Dataset entries
-- ==== Sys2Proof/Laws/Queue.lean ====
section
/-! SUPPORT. What a hand-in to the transmit queue can do, a full one's dropped frame among it (R154, R156). -/

namespace Sys2Proof.Machine

open Sys2Proof.Safety

/-- The greatest of a number and the level numbers of a queue bounds them all and is one of them. -/
theorem greatest_fold (q : List TxFrame) (n : Nat) :
    let m := q.foldl (fun n f => max n f.level.toNat) n
    n ≤ m ∧ (∀ x ∈ q, x.level.toNat ≤ m) ∧ (m = n ∨ ∃ x ∈ q, m = x.level.toNat) := by
  intro m
  subst m
  induction q generalizing n with
  | nil => simp
  | cons y q ih =>
    obtain ⟨a, b, c⟩ := ih (max n y.level.toNat)
    refine ⟨by simp; omega, ?_, ?_⟩
    · simp; exact ⟨by omega, b⟩
    · simp only [List.foldl_cons, List.mem_cons, exists_eq_or_imp]
      rcases c with c | c
      · rcases Nat.le_total n y.level.toNat with h | h
        · right; left; omega
        · left; omega
      · right; right; exact c

/-- No frame's level number is above the greatest. -/
theorem level_le_greatestLevel {q : List TxFrame} {x : TxFrame} (h : x ∈ q) : x.level.toNat ≤ greatestLevel q :=
  (greatest_fold q 0).2.1 x h

/-- The greatest level number is 0 exactly where every frame is at level 0. -/
theorem greatestLevel_eq_zero {q : List TxFrame} : greatestLevel q = 0 ↔ ∀ x ∈ q, x.level = 0 := by
  constructor
  · intro h x hx; have := level_le_greatestLevel hx; apply BitVec.eq_of_toNat_eq; simp; omega
  · intro h; rcases (greatest_fold q 0).2.2 with c | ⟨x, hx, c⟩
    · exact c
    · unfold greatestLevel; rw [c, h x hx]; rfl

/-- The first place that meets a test, in words of the element there and of those before it. -/
theorem findIdx?_eq_some_iff_take {α : Type} {p : α → Bool} {q : List α} {i : Nat} :
    q.findIdx? p = some i ↔ (∃ v, q[i]? = some v ∧ p v = true) ∧ ∀ x ∈ q.take i, p x = false := by
  rw [List.findIdx?_eq_some_iff_getElem]
  constructor
  · rintro ⟨h, hp, hn⟩
    refine ⟨⟨q[i], by simp [h], hp⟩, ?_⟩
    intro x hx
    obtain ⟨j, hj, rfl⟩ := List.mem_iff_getElem.1 hx
    simp at hj ⊢
    simpa using hn j hj.1
  · rintro ⟨⟨v, hv, hp⟩, hn⟩
    obtain ⟨h, rfl⟩ := List.getElem?_eq_some_iff.1 hv
    refine ⟨h, hp, ?_⟩
    intro j hj
    have := hn q[j] (List.mem_iff_getElem.2 ⟨j, by simp; omega, by simp⟩)
    simpa using this

/-- The place that R156 drops from, in words of the frames of the queue. -/
theorem dropPlace_iff (q : List TxFrame) (i : Nat) : dropPlace q = some i ↔ ∃ v, dropped q i v := by
  unfold dropPlace dropped
  by_cases h : greatestLevel q = 0
  · rw [if_pos h, findIdx?_eq_some_iff_take]
    have h' := greatestLevel_eq_zero.1 h
    constructor
    · rintro ⟨⟨v, hv, hp⟩, hn⟩
      refine ⟨v, hv, ?_, ?_⟩
      · rintro ⟨x, hx, hx'⟩; exact absurd (h' x hx) hx'
      · intro _; simp at hp; refine ⟨hp.1, hp.2, ?_⟩
        intro x hx; have := hn x hx; simp at this; simpa using this
    · rintro ⟨v, hv, -, h2⟩
      obtain ⟨a, b, c⟩ := h2 h'
      refine ⟨⟨v, hv, by simp [a, b]⟩, ?_⟩
      intro x hx; have := c x hx; simpa using this
  · rw [if_neg h, findIdx?_eq_some_iff_take]
    have h' : ∃ x ∈ q, x.level ≠ 0 := by
      by_contra hc; exact h (greatestLevel_eq_zero.2 (by simpa using hc))
    constructor
    · rintro ⟨⟨v, hv, hp⟩, hn⟩
      simp at hp
      refine ⟨v, hv, ?_, ?_⟩
      · intro _; refine ⟨fun x hx => by rw [hp]; exact level_le_greatestLevel hx, ?_⟩
        intro x hx e; have := hn x hx; simp at this; rw [e] at this; exact this hp
      · intro hz; obtain ⟨x, hx, hx'⟩ := h'; exact absurd (hz x hx) hx'
    · rintro ⟨v, hv, h1, -⟩
      obtain ⟨a, c⟩ := h1 h'
      have hv' : v ∈ q := List.mem_of_getElem? hv
      have hvl : v.level.toNat = greatestLevel q := by
        refine Nat.le_antisymm (level_le_greatestLevel hv') ?_
        rcases (greatest_fold q 0).2.2 with e | ⟨x, hx, e⟩
        · exact absurd e h
        · unfold greatestLevel; rw [e]; exact a x hx
      refine ⟨⟨v, hv, by simp [hvl]⟩, ?_⟩
      intro x hx; simp; intro e; exact c x hx (BitVec.eq_of_toNat_eq (e.trans hvl.symm))

/-- R154, R156: a frame that the node state takes, its deadline ahead, is queued, in the room of a dropped one where the queue
is full. -/
theorem queueAfter_queuedIn (n : NodeState) (now : Time) (f : TxFrame) (q : List TxFrame)
    (h : acceptsFrame n f.body = true) (hd : arrived now f.deadline = false) :
    queuedIn f q (queueAfter n now f q) := by
  unfold queueAfter queuedIn makeRoom Config.queueCap
  simp only [h, hd, Bool.not_true, Bool.or_self, Bool.false_eq_true, if_false]
  refine ⟨fun hl => by rw [if_pos hl], fun hl => ?_⟩
  rw [if_neg (by omega)]
  refine ⟨?_, ?_⟩
  · intro i v hv
    rw [(dropPlace_iff q i).2 ⟨v, hv⟩]; rfl
  · intro hn
    cases hd : dropPlace q with
    | none => rfl
    | some i => obtain ⟨v, hv⟩ := (dropPlace_iff q i).1 hd; exact absurd hv (hn i v)

end Sys2Proof.Machine
end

Brief: Give back every entry, unchanged in any way.

Task solution:
-- ==== Sys2Proof/Laws/Queue.lean ====
section
/-! SUPPORT. What a hand-in to the transmit queue can do, a full one's dropped frame among it (R154, R156). -/

namespace Sys2Proof.Machine

open Sys2Proof.Safety

/-- The greatest of a number and the level numbers of a queue bounds them all and is one of them. -/
theorem greatest_fold (q : List TxFrame) (n : Nat) :
    let m := q.foldl (fun n f => max n f.level.toNat) n
    n ≤ m ∧ (∀ x ∈ q, x.level.toNat ≤ m) ∧ (m = n ∨ ∃ x ∈ q, m = x.level.toNat) := by
  intro m
  subst m
  induction q generalizing n with
  | nil => simp
  | cons y q ih =>
    obtain ⟨a, b, c⟩ := ih (max n y.level.toNat)
    refine ⟨by simp; omega, ?_, ?_⟩
    · simp; exact ⟨by omega, b⟩
    · simp only [List.foldl_cons, List.mem_cons, exists_eq_or_imp]
      rcases c with c | c
      · rcases Nat.le_total n y.level.toNat with h | h
        · right; left; omega
        · left; omega
      · right; right; exact c

/-- No frame's level number is above the greatest. -/
theorem level_le_greatestLevel {q : List TxFrame} {x : TxFrame} (h : x ∈ q) : x.level.toNat ≤ greatestLevel q :=
  (greatest_fold q 0).2.1 x h

/-- The greatest level number is 0 exactly where every frame is at level 0. -/
theorem greatestLevel_eq_zero {q : List TxFrame} : greatestLevel q = 0 ↔ ∀ x ∈ q, x.level = 0 := by
  constructor
  · intro h x hx; have := level_le_greatestLevel hx; apply BitVec.eq_of_toNat_eq; simp; omega
  · intro h; rcases (greatest_fold q 0).2.2 with c | ⟨x, hx, c⟩
    · exact c
    · unfold greatestLevel; rw [c, h x hx]; rfl

/-- The first place that meets a test, in words of the element there and of those before it. -/
theorem findIdx?_eq_some_iff_take {α : Type} {p : α → Bool} {q : List α} {i : Nat} :
    q.findIdx? p = some i ↔ (∃ v, q[i]? = some v ∧ p v = true) ∧ ∀ x ∈ q.take i, p x = false := by
  rw [List.findIdx?_eq_some_iff_getElem]
  constructor
  · rintro ⟨h, hp, hn⟩
    refine ⟨⟨q[i], by simp [h], hp⟩, ?_⟩
    intro x hx
    obtain ⟨j, hj, rfl⟩ := List.mem_iff_getElem.1 hx
    simp at hj ⊢
    simpa using hn j hj.1
  · rintro ⟨⟨v, hv, hp⟩, hn⟩
    obtain ⟨h, rfl⟩ := List.getElem?_eq_some_iff.1 hv
    refine ⟨h, hp, ?_⟩
    intro j hj
    have := hn q[j] (List.mem_iff_getElem.2 ⟨j, by simp; omega, by simp⟩)
    simpa using this

/-- The place that R156 drops from, in words of the frames of the queue. -/
theorem dropPlace_iff (q : List TxFrame) (i : Nat) : dropPlace q = some i ↔ ∃ v, dropped q i v := by
  unfold dropPlace dropped
  by_cases h : greatestLevel q = 0
  · rw [if_pos h, findIdx?_eq_some_iff_take]
    have h' := greatestLevel_eq_zero.1 h
    constructor
    · rintro ⟨⟨v, hv, hp⟩, hn⟩
      refine ⟨v, hv, ?_, ?_⟩
      · rintro ⟨x, hx, hx'⟩; exact absurd (h' x hx) hx'
      · intro _; simp at hp; refine ⟨hp.1, hp.2, ?_⟩
        intro x hx; have := hn x hx; simp at this; simpa using this
    · rintro ⟨v, hv, -, h2⟩
      obtain ⟨a, b, c⟩ := h2 h'
      refine ⟨⟨v, hv, by simp [a, b]⟩, ?_⟩
      intro x hx; have := c x hx; simpa using this
  · rw [if_neg h, findIdx?_eq_some_iff_take]
    have h' : ∃ x ∈ q, x.level ≠ 0 := by
      by_contra hc; exact h (greatestLevel_eq_zero.2 (by simpa using hc))
    constructor
    · rintro ⟨⟨v, hv, hp⟩, hn⟩
      simp at hp
      refine ⟨v, hv, ?_, ?_⟩
      · intro _; refine ⟨fun x hx => by rw [hp]; exact level_le_greatestLevel hx, ?_⟩
        intro x hx e; have := hn x hx; simp at this; rw [e] at this; exact this hp
      · intro hz; obtain ⟨x, hx, hx'⟩ := h'; exact absurd (hz x hx) hx'
    · rintro ⟨v, hv, h1, -⟩
      obtain ⟨a, c⟩ := h1 h'
      have hv' : v ∈ q := List.mem_of_getElem? hv
      have hvl : v.level.toNat = greatestLevel q := by
        refine Nat.le_antisymm (level_le_greatestLevel hv') ?_
        rcases (greatest_fold q 0).2.2 with e | ⟨x, hx, e⟩
        · exact absurd e h
        · unfold greatestLevel; rw [e]; exact a x hx
      refine ⟨⟨v, hv, by simp [hvl]⟩, ?_⟩
      intro x hx; simp; intro e; exact c x hx (BitVec.eq_of_toNat_eq (e.trans hvl.symm))

/-- R154, R156: a frame that the node state takes, its deadline ahead, is queued, in the room of a dropped one where the queue
is full. -/
theorem queueAfter_queuedIn (n : NodeState) (now : Time) (f : TxFrame) (q : List TxFrame)
    (h : acceptsFrame n f.body = true) (hd : arrived now f.deadline = false) :
    queuedIn f q (queueAfter n now f q) := by
  unfold queueAfter queuedIn makeRoom Config.queueCap
  simp only [h, hd, Bool.not_true, Bool.or_self, Bool.false_eq_true, if_false]
  refine ⟨fun hl => by rw [if_pos hl], fun hl => ?_⟩
  rw [if_neg (by omega)]
  refine ⟨?_, ?_⟩
  · intro i v hv
    rw [(dropPlace_iff q i).2 ⟨v, hv⟩]; rfl
  · intro hn
    cases hd : dropPlace q with
    | none => rfl
    | some i => obtain ⟨v, hv⟩ := (dropPlace_iff q i).1 hd; exact absurd hv (hn i v)

end Sys2Proof.Machine
end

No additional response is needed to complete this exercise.